I’ve been asked the question why each week I compare the US Dollar to the Swiss Franc, rather than, say-the Euro, which is the dollar’s biggest competitor on the world stage. It’s because the Swiss Franc was the last currency on the planet to depeg from gold, which it did by a referendum in 1999, making it a wholly fiat currency (if anyone’s interested, I’ve attached a transcript of a speech made by a member of the Swiss National Bank (the SNB is Switzerland’s Central Bank), discussing this matter further-it describes aspects of the Swiss political system quite well, I think).
So, although not used as widely as the Euro, in my opinion, the Swiss Franc is a better currency with which to compare the dollar-since it’s the hardest remaining fiat currency out there.

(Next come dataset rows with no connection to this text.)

/-- Value of an entry of the ranges 0x6000 and 0x7000, but for the residency entries. -/
def mapValue (p : Path) (f : Fab) (x y : Nat) : Nat :=
  if x = 0x6000 then (tget 0 f.prm.stackMap y).toNat
  else if within x 0x6010 2 then
    let k := kportOf f (x - 0x6010)
    match y with
    | 1 => kpCode k.st
    | 2 => k.enable.toNat
    | 3 => k.timeout.toNat
    | 4 => k.slots
    | _ => rxFree f (x - 0x6010)
  else if x = 0x6100 then (match y with
    | 1 => (selectors p f).1.toNat
    | 4 => freeEntries f
    | 5 => f.map.freeLow.toNat
    | 6 => f.map.epoch.toNat
    | _ => (f.kports.any fun k => k.2.sweep).toNat)
  else if x = 0x7000 then (match y with
    | 1 => f.integ.logHead.toNat
    | 2 => f.integ.logCount.toNat
    | 3 => f.integ.repairOn.toNat
    | 4 => f.integ.fallTest.toNat
    | 5 => place (((List.range 512).filter fun b => (borrowedBy f b).isSome).map fun b => (b, 1))
    | _ => ((List.range 512).any (destroyed f)).toNat)
  else (tget 0 f.integ.log y).toNat

/-- Value of an entry of the range 0x8000. -/
def countValue (f : Fab) (x y : Nat) : Nat :=
  if isCounter x y then (counterOf f x y).toNat else (thresholdOf f (x - 0x800) y).toNat

/-- A trace record as it leaves (R296, R364): one stored while nothing was hidden leaves transformed while hiding is in force. -/
def traceRead (f : Fab) (y : Nat) : BitVec 320 :=
  let r := tget 0 f.sec.trace y
  if hidden f && bitAt f.sec.traceRaw y then putf r 0 256 (hideDesc f (BitVec.ofNat 256 (fld r 0 256))).toNat else r

/-- Value of an entry of the range 0x9000, but for `ROW_DATA`. -/
def secValue (p : Path) (f : Fab) (x y : Nat) : Nat :=
  if x = 0x9000 then (match y with
    | 1 => f.sec.st.toNat
    | 2 => f.sec.epoch.toNat
    | 3 => f.sec.level.toNat
    | 4 => f.sec.request.toNat
    | 5 => f.sec.unlock.toNat
    | 6 => f.sec.zeroCount.toNat
    | _ => (hidden f).toNat)
  else if x = 0x9100 then (selectors p f).2.toNat
  else if x = 0x9200 then (match y with
    | 1 => f.sec.traceQ.toNat
    | 2 => f.sec.traceHead.toNat
    | _ => f.sec.traceCount.toNat)
  else if x = 0x9210 then (traceRead f y).toNat
  else if x = 0x9300 then (if y = 1 then f.sec.inject.toNat else f.sec.fired.toNat)
  else f.sec.portHalt.toNat

/-- Value of an entry of the range 0xA000 (R299). -/
def thermValue (f : Fab) (x y : Nat) : Nat :=
  if x = 0xA000 then (match y with
    | 1 => f.th.diode.toNat
    | 2 => f.th.valid.toNat
    | 3 => f.th.proxy.toNat
    | 4 => f.th.inUse.toNat
    | 5 => f.th.level.toNat
    | 6 => f.th.held.toNat
    | 8 => f.th.shutdown.toNat
    | 10 => f.th.rounds.toNat
    | 11 => f.th.period.toNat
    | 12 => f.th.frozen.toNat
    | _ => rwpGet f x y)
  else if x = 0xA010 then rwpGet f x y
  else if x = 0xA020 then (tget 0 f.th.margin y).toNat
  else if x = 0xA030 then (tget 0 f.th.taps y).toNat
  else (tget 0 f.th.added y).toNat

/-- Value of an entry of the range 0xB000 (R279, R301). -/
def startValue (f : Fab) (x y : Nat) : Nat :=
  if x = 0xB000 then (match y with
    | 1 => f.start.stage.toNat
    | 2 => f.start.warm.toNat
    | 5 => f.start.fawn.toNat
    | _ => rwpGet f x y)
  else if x = 0xB001 then rwpGet f x y
  else match y with
    | 1 => f.img.source.toNat
    | 2 => f.img.seq.toNat
    | 3 => f.img.skipped.toNat
    | 4 => (f.img.waiting.isSome || f.img.writing.isSome).toNat
    | _ => f.img.timeout.toNat

/-- Value of an entry of the range 0xC000 (R304). -/
def eventValue (f : Fab) (x y : Nat) : Nat :=
  if x = 0xC000 then (match y with
    | 1 => f.ev.irqMask.toNat
    | 2 => f.ev.irqAddr.toNat
    | 3 => f.ev.irqData.toNat
    | 4 => f.ev.rate.toNat
    | 5 => f.ev.ringHead.toNat
    | _ => f.ev.seq.toNat)
  else if within x 0xC100 8 then
    let s := tget {} f.ev.subs (x - 0xC100)
    match y with
    | 1 => s.eid.toNat
    | 2 => s.mask.toNat
    | _ => s.seq.toNat
  else (hideRecord f (tget 0 f.ev.ring y)).toNat

/-- Value of an entry of the range 0xF000 (R306). -/
def opValue (f : Fab) (x y : Nat) : Nat :=
  if x = 0xF000 then (match y with
    | 1 => f.lop.head.toNat
    | 2 => f.lop.ops.length
    | _ => f.lop.last.toNat)
  else (tget 0 f.lop.ring y).toNat

/-- Stage 4 of the start has not ended: the persistent entries have no running values yet (R264; log 44). -/
def rwpClosed (f : Fab) : Bool := decide (f.start.stage.toNat < 4) || (f.start.stage == 4 && f.start.running)

/-- Value of an entry whose reading has no effect. -/
def plainValue (p : Path) (slots : Tbl (BitVec 16)) (f : Fab) (x y : Nat) : Nat :=
  if (rwpAt x y).isSome && rwpClosed f then rwpDefault x y
  else if x < 0x2000 then idValue f y
  else if x = 0x2000 then powerValue f y
  else if x < 0x3000 then (tget 0 f.pwr.rate y).toNat
  else if x < 0x4000 then bankValue f x y
  else if x < 0x5000 then portsValue slots f x y
  else if x < 0x6000 then linksValue f x y
  else if x < 0x8000 then mapValue p f x y
  else if x < 0x9000 then countValue f x y
  else if x < 0xA000 then secValue p f x y
  else if x < 0xB000 then thermValue f x y
  else if x < 0xC000 then startValue f x y
  else if x < 0xD000 then eventValue f x y
  else opValue f x y

/-- A residency entry read (R207, R216, R365, R367): status and value. -/
def readResidency (p : Path) (touch : Bool) (f : Fab) : Nat × Nat × Fab :=
  let i := (selectors p f).1.toNat
  if hidden f && !f.sec.keyValid then (9, 0, f)
  else
    let r := readEntry i f
    let e := shownEntry r.2 i r.1
    let e := if hidden f then putf e 8 24 (streamHash f.sec.key (eStream e)) else e
    let g := if touch then putEntry i (putf r.1 48 8 0) r.2 else r.2
    (0, e.toNat, useSelectors p g)

/-- The row states of a bank read (R242, R286): bad parity is repaired first. -/
def readStates (b y : Nat) (f : Fab) : Nat × Fab :=
  let f := each (List.range 32) (fun f k =>
    when (oddOnes 17 (tget 0 f.store.rstate (32 * b + k)).toNat) (checkState (8 * (32 * b + k))) f) f
  (bankValue f (0x3200 + b / 256) y, f)

/-- An entry's value read (R263): status and value; `ROW_DATA` is not read here. -/
def readValue (p : Path) (slots : Tbl (BitVec 16)) (x y : Nat) (f : Fab) : Nat × Nat × Fab :=
  if x = 0x6100 && (y = 2 || y = 3) then readResidency p (y == 3) f
  else if within x 0x3200 2 then
    let r := readStates ((x - 0x3200) * 256 + y) y f
    (0, r.1, r.2)
  else if within x 0x4500 256 && recordHidden f (x - 0x4500) y then (9, 0, f)
  else (0, plainValue p slots f x y, if (x = 0x6100 && y = 1) || x = 0x9100 then useSelectors p f else f)

/-- The debug level does not reach an entry's minimum (R262). -/
def belowDebug (f : Fab) (s : SecMin) : Bool :=
  match s with
  | .observe => f.sec.level == 0
  | .intrusive => f.sec.level != 2
  | _ => false

/-- The ranges that answer READ in RETAIN (R264). -/
def readInRetain (x : Nat) : Bool := [1, 2, 9, 0xB].contains (x / 0x1000)

/-- Checks 3 to 7 of a READ (R269); 0 when they pass. -/
def readCheck (x y : Nat) (f : Fab) : Nat :=
  match entryAt x y with
  | none => 4
  | some s =>
    if s.acc = .wo || s.acc = .cmd then 5
    else if f.pwr.st = 2 && !readInRetain x then 6
    else if belowDebug f s.need then 8
    else 0

/-- A READ of an entry other than `ROW_DATA`: status, bytes, and the state after. -/
def readEntryAt (p : Path) (slots : Tbl (BitVec 16)) (x y : Nat) (f : Fab) : Nat × List Byte × Fab :=
  let c := readCheck x y f
  if c != 0 then (c, [], f)
  else
    let r := readValue p slots x y f
    if r.1 != 0 then (r.1, [], r.2.2)
    else (0, bytesOf ((entryAt x y).map (·.size) |>.getD 0) r.2.1, r.2.2)
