/-- The row access that has not been granted in time is withdrawn (R270). -/
def accessLate (w : Whole) : Whole :=
  match w.2.bdp.accesses.find? fun a => !accessGranted w.2 a with
  | some a => serveAll (w.1, endAccess a 0x11 none w.2)
  | none => w

/-- Age of the oldest record that waits for subscriber i, in events raised since; none without a record (R324). -/
def waitingAge (f : Fab) (i : Nat) : Option Nat :=
  match (tget {} f.ev.subs i).out with
  | r :: _ => some ((f.ev.seq - BitVec.ofNat 32 (fld r 32 32)).toNat)
  | [] => none

/-- The subscriber whose oldest record was raised first (R324). -/
def eventTurn (f : Fab) : Option Nat :=
  (List.range 8).foldl (fun best i =>
    match waitingAge f i, best.bind (waitingAge f) with
    | some a, some b => if b < a then some i else best
    | some _, none => some i
    | none, _ => best) none

/-- One EVENT message of up to 16 records (R267, R324), under a message tag that the surroundings' carriage chooses
(log 7). -/
def sendEvents (f : Fab) : Fab :=
  match eventTurn f with
  | none => f
  | some i =>
    let s := tget {} f.ev.subs i
    let l := ((s.out.take 16).modifyHead fun r => putBit r 9 s.lost).map (hideRecord f)
    let t := takeFree f
    let tag : BitVec 4 := BitVec.ofNat 4 (8 + fld t.1 0 3)
    let hdr := bdpHeader 7 0 0 0 0 0 (32 * l.length) l.length s.seq.toNat
    let next : Sub := { s with out := s.out.drop 16, lost := false, seq := s.seq + BitVec.ofNat 16 l.length }
    let f := t.2
    emit { f with ev := { f.ev with subs := tset {} f.ev.subs i next } } (.message s.eid tag (mgtWords hdr (l.flatMap fun r => bytesOf 32 r.toNat)))

/-- MAP_ENTRY_TOUCH read by a path, the window where the endpoint is 0 (R207): its value or its status is put out. -/
def readTouch (eid : BitVec 8) (slots : Tbl (BitVec 16)) (f : Fab) : Fab :=
  let r := readEntryAt (if eid = 0 then none else some eid) slots 0x6100 3 f
  if r.1 != 0 then emit f (.status (BitVec.ofNat 8 r.1)) else emit r.2.2 (.value (BitVec.ofNat 128 (ofBytes r.2.1)))

/-- READ (R267). -/
def execRead (m : BdpMsg) (s : State) : Host.Outcome State Fault Refusal := onAll .ret s fun slots f => arriveMessage 1 m (slots, f)
/-- WRITE (R267). -/
def execWrite (m : BdpMsg) (s : State) : Host.Outcome State Fault Refusal := onAll .ret s fun slots f => arriveMessage 2 m (slots, f)
/-- READ_BLOCK (R267). -/
def execReadBlock (m : BdpMsg) (s : State) : Host.Outcome State Fault Refusal :=
  onAll .ret s fun slots f => arriveMessage 3 m (slots, f)
/-- COMMAND (R267, R268). -/
def execCommand (m : BdpMsg) (s : State) : Host.Outcome State Fault Refusal := onAll .ret s fun slots f => arriveMessage 4 m (slots, f)
/-- POLL (R310). -/
def execPoll (m : BdpMsg) (s : State) : Host.Outcome State Fault Refusal := onAll .ret s fun slots f => arriveMessage 5 m (slots, f)
/-- SUBSCRIBE (R268, R305). -/
def execSubscribe (m : BdpMsg) (s : State) : Host.Outcome State Fault Refusal :=
  onAll .ret s fun slots f => arriveMessage 6 m (slots, f)
/-- EVENT (R324). -/
def execEvent (s : State) : Host.Outcome State Fault Refusal := onFab .ret s fun _ f => sendEvents f
/-- MIRROR_READ (R272). -/
def execMirrorRead (addr : BitVec 28) (wide : Bool) (s : State) : Host.Outcome State Fault Refusal :=
  onPin (.mirrorRead addr wide) s (onAll .main s fun slots f => windowRead addr wide (slots, f))
/-- MIRROR_WRITE (R272). -/
def execMirrorWrite (addr : BitVec 28) (wide : Bool) (data : BitVec 64) (s : State) : Host.Outcome State Fault Refusal :=
  onPin (.mirrorWrite addr wide data) s (onAll .main s fun slots f => windowWrite addr wide data (slots, f))
/-- ROW_DATA_READ (R270). -/
def execRowDataRead (n : Fin 16) (w : BeatWait) (s : State) : Host.Outcome State Fault Refusal :=
  onAll .main s fun slots f => hostBeat n false w (slots, f)
/-- ROW_DATA_WRITE (R270). -/
def execRowDataWrite (n : Fin 16) (w : BeatWait) (s : State) : Host.Outcome State Fault Refusal :=
  onAll .main s fun slots f => hostBeat n true w (slots, f)
/-- WINDOW_ACCESS_TIMEOUT (R270); the 200 µs are the surroundings' to time (log 9). -/
def execWindowAccessTimeout (s : State) : Host.Outcome State Fault Refusal :=
  onAll .ret s fun slots f => accessLate (slots, f)
/-- MAP_ENTRY_TOUCH (R207). -/
def execMapEntryTouch (eid : BitVec 8) (s : State) : Host.Outcome State Fault Refusal :=
  onFab .ret s fun slots f => readTouch eid slots f

end Sys2Proof.Machine
end

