-- ==== Sys2Proof/Certificates/Slice0/Obligations.lean ====
section
/-!
DEFINITION. The statements about the model: what each command does where it completes, what it leaves alone, the rules
that hold over every state, and an invariant that every step keeps.
-/

section

open Sys2Proof Sys2Proof.Machine

/-- A step takes the command at the front of the queue and runs it with the rest of the queue; on an empty queue the block
idles (the model's choice, log 1). -/
def Obligations.StepRunsFront : Prop :=
  (∀ (c : Instr) (l : List Instr) (s : State), s.pending = c :: l → step s = exec c { s with pending := l }) ∧
  (∀ s : State, s.pending = [] → step s = .next s)

/-- R73, R75, R76, R123: a head of each opcode that moves data, of NOP and of FENCE_SIGNAL issues once it has passed checks 1
to 11, waits on no fence, its operands resolve and a SPAN_MOVE has its routes.  A fresh DELIVER, MOVE, FILL or CLEAR that
issues leaves its queue's intake and joins its flights with the queue's sequence number, the map epoch and its places, no
row of it done; `SEQ` advances by one.  The flights of a queue in a run were issued earlier, which the premise says. -/
def Obligations.HeadsIssue : Prop :=
  (∀ (q : Fin 256) (s : State) (d : Desc) (src dst : Loc) (f : Fab), Runs .main s → HeadReady q d s.fab →
      NoFenceDue q d s.fab → resolveBoth d (headChecked q s.fab) = (.inl (src, dst), f) →
        (dOp d = 0 → Gives (.nop q) s (issueHead q d src dst f)) ∧
        (dOp d = 1 → Gives (.deliver q) s (issueHead q d src dst f)) ∧
        (dOp d = 2 → Gives (.collect q) s (issueHead q d src dst f)) ∧
        (dOp d = 3 → Gives (.collectAcc q) s (issueHead q d src dst f)) ∧
        (dOp d = 4 → Gives (.move q) s (issueHead q d src dst f)) ∧
        (dOp d = 5 → routed f d dst = true → Gives (.spanMove q) s (issueHead q d src dst f)) ∧
        (dOp d = 6 → Gives (.stackGet q) s (issueHead q d src dst f)) ∧
        (dOp d = 7 → Gives (.stackPut q) s (issueHead q d src dst f)) ∧
        (dOp d = 8 → Gives (.stackCall q) s (issueHead q d src dst f)) ∧
        (dOp d = 9 → Gives (.fill q) s (issueHead q d src dst f)) ∧
        (dOp d = 10 → Gives (.clear q) s (issueHead q d src dst f)) ∧
        (dOp d = 14 → Gives (.fenceSignal q) s (issueHead q d src dst f))) ∧
  (∀ (q : Fin 256) (d : Desc) (src dst : Loc) (f : Fab) (w : Waiting) (l : List Waiting),
      (dOp d = 1 ∨ dOp d = 4 ∨ dOp d = 9 ∨ dOp d = 10) → (queueOf f q).reissue = [] → (queueOf f q).intake = w :: l →
      (∀ x ∈ (queueOf f q).flights, x.ord < f.dom.issued) →
        let y := queueOf (issueHead q d src dst f) q
        y.intake = l ∧ y.seq = (queueOf f q).seq + 1 ∧
        ∃ x : Flight, y.flights = (queueOf f q).flights ++ [x] ∧ x.desc = d ∧ x.seq = (queueOf f q).seq ∧
          x.meTag = f.map.epoch ∧ x.src = src ∧ x.dst = dst ∧ x.legs = legsOf f d src dst ∧ x.done = 0 ∧ x.stopping = none ∧
          x.since = w.since)
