-- ==== Sys2Proof/Laws/State.lean ====
section
/-!
SUPPORT. Reading a field after one of the named updates: the field updated, and every other field as it was.
-/

namespace Sys2Proof.Machine
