theorem SameButReports.onStamps {f g : Fab} (h : SameButReports f g) (n : Nat) : SameButReports f { g with stamps := n } := by
  unfold SameButReports at *
  rw [h]

theorem SameButReports.emit {f g : Fab} (h : SameButReports f g) (o : Output) : SameButReports f (emit g o) := by
  unfold SameButReports Machine.emit at *
  rw [h]

theorem ringRecord_same (f : Fab) (c : Nat) (r : BitVec 256) : SameButReports f (ringRecord f c r) := by
  unfold ringRecord
  split
  · dsimp only
    split
    · exact (SameButReports.refl f).onEv _
    · exact ((SameButReports.refl f).onEv _).emit _
  · exact .refl f

/-- Raising an event changes reports only (R305, R321 to R323). -/
theorem raiseWith_same (n c p : Nat) (h : Bool) (f : Fab) : SameButReports f (raiseWith n c p h f) := by
  induction n generalizing c p h f with
  | zero => exact .refl f
  | succ n ih =>
    simp only [raiseWith]
    split
    · exact .refl f
    · split
      · split
        · exact ((setCounter_same ..).onEv _).trans (ih ..)
        · exact (setCounter_same ..).onEv _
      · split
        · exact ((((SameButReports.refl f).onStamps _).onEv _).trans (ringRecord_same ..)).onEv _
        · split
          · exact ((((((SameButReports.refl f).onStamps _).onEv _).trans (ringRecord_same ..)).onEv _).trans
              (setCounter_same ..)).trans (ih ..)
          · exact (((((SameButReports.refl f).onStamps _).onEv _).trans (ringRecord_same ..)).onEv _).trans
              (setCounter_same ..)

/-- Raising an event changes reports only. -/
theorem raise_same (c p : Nat) (f : Fab) : SameButReports f (raise c p f) := raiseWith_same ..

/-- Counting changes reports only (R291, R325). -/
theorem count_same (x y n : Nat) (f : Fab) : SameButReports f (count x y n f) := by
  unfold count
  split
  · exact .refl f
  · dsimp only
    split
    · exact .trans (setCounter_same ..) (raise_same ..)
    · exact setCounter_same ..

theorem countMax_same (x y n : Nat) (f : Fab) : SameButReports f (countMax x y n f) := by
  unfold countMax
  split
  · exact .refl f
  · dsimp only
    split
    · exact .trans (setCounter_same ..) (raise_same ..)
    · exact setCounter_same ..
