-- ==== Sys2Proof/Laws/Frames.lean ====
section
/-!
SUPPORT. What the operations on the residency map, on a queue's intake and on a descriptor's resolution leave alone.
-/

namespace Sys2Proof.Machine
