set_option maxRecDepth 20000 in
theorem witness_StackRequestsGoOut :
    let s := fun (j : Job) (n : Nat) (t : List SopTag) => stacked { jobs := [j], slots := n, units := 64, tags := t }
    let a := after (.stackRequestSend 1) (s (jobOf 1 256) 1 [tagOf5 1 300 0 .running])
    (rxFree (s (jobOf 1 256) 1 [tagOf5 1 300 0 .running]).fab 1 = 212 ∧ ((kportOf a 1).tags.map (·.job.rows)) = [300, 212] ∧
      ((kportOf a 1).jobs.map fun j => (j.rows, j.base)) = [(44, 212)]) ∧
    (still (.stackRequestSend 1) (s (jobOf 1 4) 0 []) = true ∧ still (.stackRequestSend 1) (s (jobOf 4 256) 1 [tagOf5 1 300 0 .running]) = true) ∧
    ((kportOf (after (.stackRequestSend 1) (s (jobOf 1 256) 1 [])) 1).jobs = [] ∧
      (kportOf (after (.stackRequestSend 1) (s (jobOf 1 256) 1 [])) 1).slots = 0) := by decide +kernel

/-- A response header with its CRC over it and the data row, if any (R192). -/
def response (l : List (Nat × Nat)) (d : Option Row) : BitVec 256 :=
  let h : BitVec 256 := BitVec.ofNat 256 (place l)
  putf h 224 32 (sopCrc h d).toNat

set_option maxRecDepth 20000 in
theorem witness_StackResponses :
    let s := fun op n i ph => stacked { tags := [tagOf5 op n i ph] }
    let data := fun (t i last : Nat) => response [(0, t), (16, 5), (87, last), (96, i), (120, 72)] (some 9)
    let plain := fun (t : Nat) => response [(0, t), (16, 5)] none
    (respOk (data 0x81 3 0) = true ∧ sIndex (data 0x81 3 0) = 3 ∧
      ((kportOf (after (.readData 1 (data 0x81 3 0) 9) (s 1 5 3 .running)) 1).tags.map (·.index)) = [4] ∧
      ((kportOf (after (.readData 1 (data 0x81 3 1) 9) (s 1 4 3 .running)) 1).tags) = [] ∧
      ((kportOf (after (.callData 1 (data 0x83 0 1) 9) (s 4 1 0 .running)) 1).rx.map (·.idx)) = [0]) ∧
    (respOk (plain 0x82) = true ∧ ((flightOf (after (.writeAck 1 (plain 0x82)) (s 2 4 4 .running)) 8 0).map (·.done)) = some 4) ∧
    (still (.progress 1 (plain 0x84)) (s 1 4 0 .running) = true ∧
      (kportOf (after (.cancelAck 1 (plain 0x86)) (s 1 4 0 (.cancelling false))) 1).tags = []) ∧
    (leaves (.writeAck 1 (plain 0x82)) (stacked {}) (countStack 1 7 1 (stacked {}).fab) = true ∧
      counterOf (after (.writeAck 1 (plain 0x82 ^^^ 1#256 <<< 40)) (s 2 4 4 .running)) 0x8311 6 = 1) := by decide +kernel

set_option maxRecDepth 20000 in
theorem witness_StackFaults :
    let tag := fun ph again => { tagOf5 1 4 2 ph with job := { jobOf 1 4 with again := again } }
    let s := fun ph again => stacked { tags := [tag ph again] }
    let h := fun (n : Nat) => response [(0, 0x85), (8, n), (16, 5), (40, 2 ^ 37)] none
    let go := fun (n : Nat) => after (.fault 1 (h n)) (s .running false)
    let counts := fun (f : Fab) => [7, 8, 9, 12, 13].map fun n => (counterOf f 0x8311 n).toNat
    let tags := fun (f : Fab) => (kportOf f 1).tags.map fun t => (t.tag, t.phase)
    (respOk (h 1) = true ∧ sType (h 1) = 0x85 ∧ sTag (h 1) = 5 ∧ sStatus (h 5) = 5 ∧
      ((flightOf (s .running false).fab 8 0).map (abortable (s .running false).fab)) = some true) ∧
    (((flightOf (go 1) 8 0).bind fun y => y.stopping.map fun a => (a.reason.toNat, a.addr.toNat)) = some (3, sAddr (h 1)) ∧ tags (go 1) = [] ∧
      counts (go 1) = [0, 0, 1, 0, 0]) ∧
    ([0, 4, 6].map (fun n => (stopAfter (.fault 1 (h n)) (s .running false), counts (go n))) =
      [(some 4, [1, 0, 0, 1, 0]), (some 4, [0, 0, 0, 1, 0]), (some 4, [1, 0, 0, 1, 0])]) ∧
    (tags (go 5) = [(5, .cancelling true)] ∧ ((kportOf (go 5) 1).jobs.map fun j => (j.rows, j.base, j.again)) = [(2, 2, true)] ∧
      counts (go 5) = [0, 1, 0, 0, 1] ∧ (go 5).queues = (s .running false).fab.queues) ∧
    (stopAfter (.fault 1 (h 5)) (s .running true) = some 4 ∧ tags (after (.fault 1 (h 5)) (s .running true)) = [(5, .cancelling false)]) ∧
    ((after (.fault 1 (h 1)) (s (.cancelling true) false)).kports = (s (.cancelling true) false).fab.kports) := by decide +kernel

set_option maxRecDepth 20000 in
theorem witness_StackFaults_timeouts :
    let s := fun ph n => stacked { tags := [tagOf5 1 4 0 ph], timeouts := n }
    let a := fun n => after (.sopTimeout 1 5) (s .running n)
    (stopAfter (.sopTimeout 1 5) (s .running 1) = some 4 ∧ counterOf (a 1) 0x8311 0x0E = 1 ∧ (kportOf (a 1) 1).timeouts = 2 ∧
      ((kportOf (a 1) 1).tags.map fun t => (t.phase, t.late)) = [(.cancelling false, true)] ∧ (kportOf (a 1) 1).st = .up) ∧
    ((kportOf (a 2) 1).st = .failed ∧ (kportOf (a 2) 1).tags = [] ∧ counterOf (a 2) 0x8311 0x0E = 1 ∧ counterOf (a 2) 0x8311 0x0F = 1) ∧
    (still (.sopTimeout 1 5) (s (.cancelling true) 0) = true ∧ (kportOf (after (.cancelAckTimeout 1 5) (s (.cancelling false) 0)) 1).st = .failed ∧
      still (.cancelAckTimeout 1 5) (s .running 0) = true) := by decide +kernel

theorem witness_StackPortStates_sweep :
    let word := fun (l : List (Nat × Nat)) => encodeWord (BitVec.ofNat 128 (place l)).toNat
    let s := having fun f => { f with kports := [(0, { st := .failed, sweep := true })]
                                      map := { f.map with entries := [(0, word [(0, 1), (1, 1)]), (1, word [(0, 1)]), (131071, word [(1, 1)])] } }
    let a := (after (.lostSweep 0) s).map.entries
    eValid (BitVec.ofNat 128 3) = true ∧ eIsStack (BitVec.ofNat 128 3) = true ∧ servingPort s.fab 0 = some 0 ∧
    tget 0 a 0 = encodeWord (putBit (putf (BitVec.ofNat 128 3) 2 2 1) 63 false).toNat ∧ tget 0 a 1 = word [(0, 1)] ∧
    tget 0 a 131071 = word [(1, 1)] ∧ tget 0 a 7 = 0 ∧ (kportOf (after (.lostSweep 0) s) 0).sweep = false := by decide +kernel

set_option maxRecDepth 20000 in
theorem witness_StackPortStates :
    let h := response [(0, 0x87), (32, 3), (48, 65)] none
    let down := having fun f => { f with kports := [(0, { st := .down, ready := true })] }
    let up := having fun f => { f with kports := [(0, { st := .up, slotsSeen := 1, slots := 1, unitsSeen := 64, units := 0 })] }
    let busy := stacked { tags := [tagOf5 1 4 0 .running], enable := true }
    let lost := having fun f => { f with kports := [(1, { st := .failed, sweep := true })] }
    (respOk h = true ∧ sType h = 0x87 ∧ (down.fab.start.fawn || down.fab.pwr.parked || inPhase down.fab 2 || inPhase down.fab 5) = false ∧
      (kportOf (after (.credit 0 h) down) 0).st = .up ∧ (kportOf (after (.credit 0 h) down) 0).units = 65) ∧
    ((kportOf (after (.credit 0 h) up) 0).slots = 3 ∧ (kportOf (after (.credit 0 h) up) 0).units = 1) ∧
    ((kportOf (after (.kpReadyChange 1 false) busy) 1).st = .failed ∧ (kportOf (after (.stackPortDown 1 0) busy) 1).st = .failed ∧
      stopAfter (.stackPortDown 1 2) busy = some 4) ∧
    ((kportOf (after (.kpReadyChange 1 true) busy) 1).ready = true ∧ still (.stackPortDown 0 0) down = true ∧
      still (.lostSweep 1) busy = true ∧ (kportOf (after (.lostSweep 1) lost) 1).sweep = false) ∧
    (leaves (.kpEnable 1 false) busy (emit busy.fab (.status 6)) = true ∧ (kportOf (after (.kpEnable 0 true) down) 0).enable = true ∧
      (kportOf (after (.kpEnable 0 false) up) 0).st = .down ∧ leaves (.kpEnable 0 true) busy (emit busy.fab (.status 0)) = true) := by
  decide +kernel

Special Topic: Make sure you read the prospectuses of the mutual funds you’re exposed to
I’ve been hearing questions from some readers that despite being exposed to the “right” stocks, their portfolios aren’t moving upwards as rapidly as expected. I did a little bit of research into this and discovered something interesting.
I’ve mentioned the Magnificent (or Mag.) 7 group of stocks before. The website www.slickcharts.com defines the group as follows: The most dominant and influential technology companies in the U.S. stock market: Apple, Microsoft, Alphabet (Google), Amazon, Meta Platforms (Facebook), Nvidia, and Tesla. These companies are known for their large market capitalizations, strong revenue growth, and outsized influence on market indices like the S&P 500 and Nasdaq.
Magnificent Seven Stocks
However-on closer inspection, only 3 of the constituents of the Mag. 7 are having a good year; Microsoft, Meta (Facebook), and Nvidia, all of whom have enjoyed approximately 25% growth in their stock prices so far (it seems to be generally accepted that an increase of 7-10%, excluding dividends, in a 12 month period is considered to be a “good” return). Conversely, Google’s only up 6% (this is a worse performance than the overall S&P 500, which is up almost 9% this year)-whilst Apple, Amazon, and Tesla, are all either level or down. Tesla’s down significantly-which can be partly explained by its CEO Elon Musk, and his DOGE antics:
tesla stock price – Google Search
And because of the “weighting” of the index (i.e., the largest constituent corporations have the biggest effect on its performance), if the big companies are stagnant or falling, it has a disproportionate overall impact.
So-check what the constituent stocks are in your mutual fund, and what proportion they’re in (expressed as a percentage). Amazon and Apple have been two of the best performing stocks for many years; however, this doesn’t necessarily mean they’ll produce double digit returns every year.
Finally-after I sent last week’s market update, I remembered I’d neglected to mention tariffs, which alongside the Fed leaving interest rates unchanged and the abysmal jobs data reported by the US Bureau of Labor Statistics, had conspired by last Friday to push stocks and cryptos down, and metals and treasury bond yields up. Last Friday, August 1st, was described as “Liberation Day 2.0”, in reference to “Liberation Day” on April 2nd, the day upon which the tariffs were initially announced by President Trump. Liberation Day 2.0 was apparently necessitated by all the delays, pauses, and other shenanigans we’ve seen around actually implementing the tariffs. In my defense, it’s an extremely confusing situation, which is almost impossible to keep track of.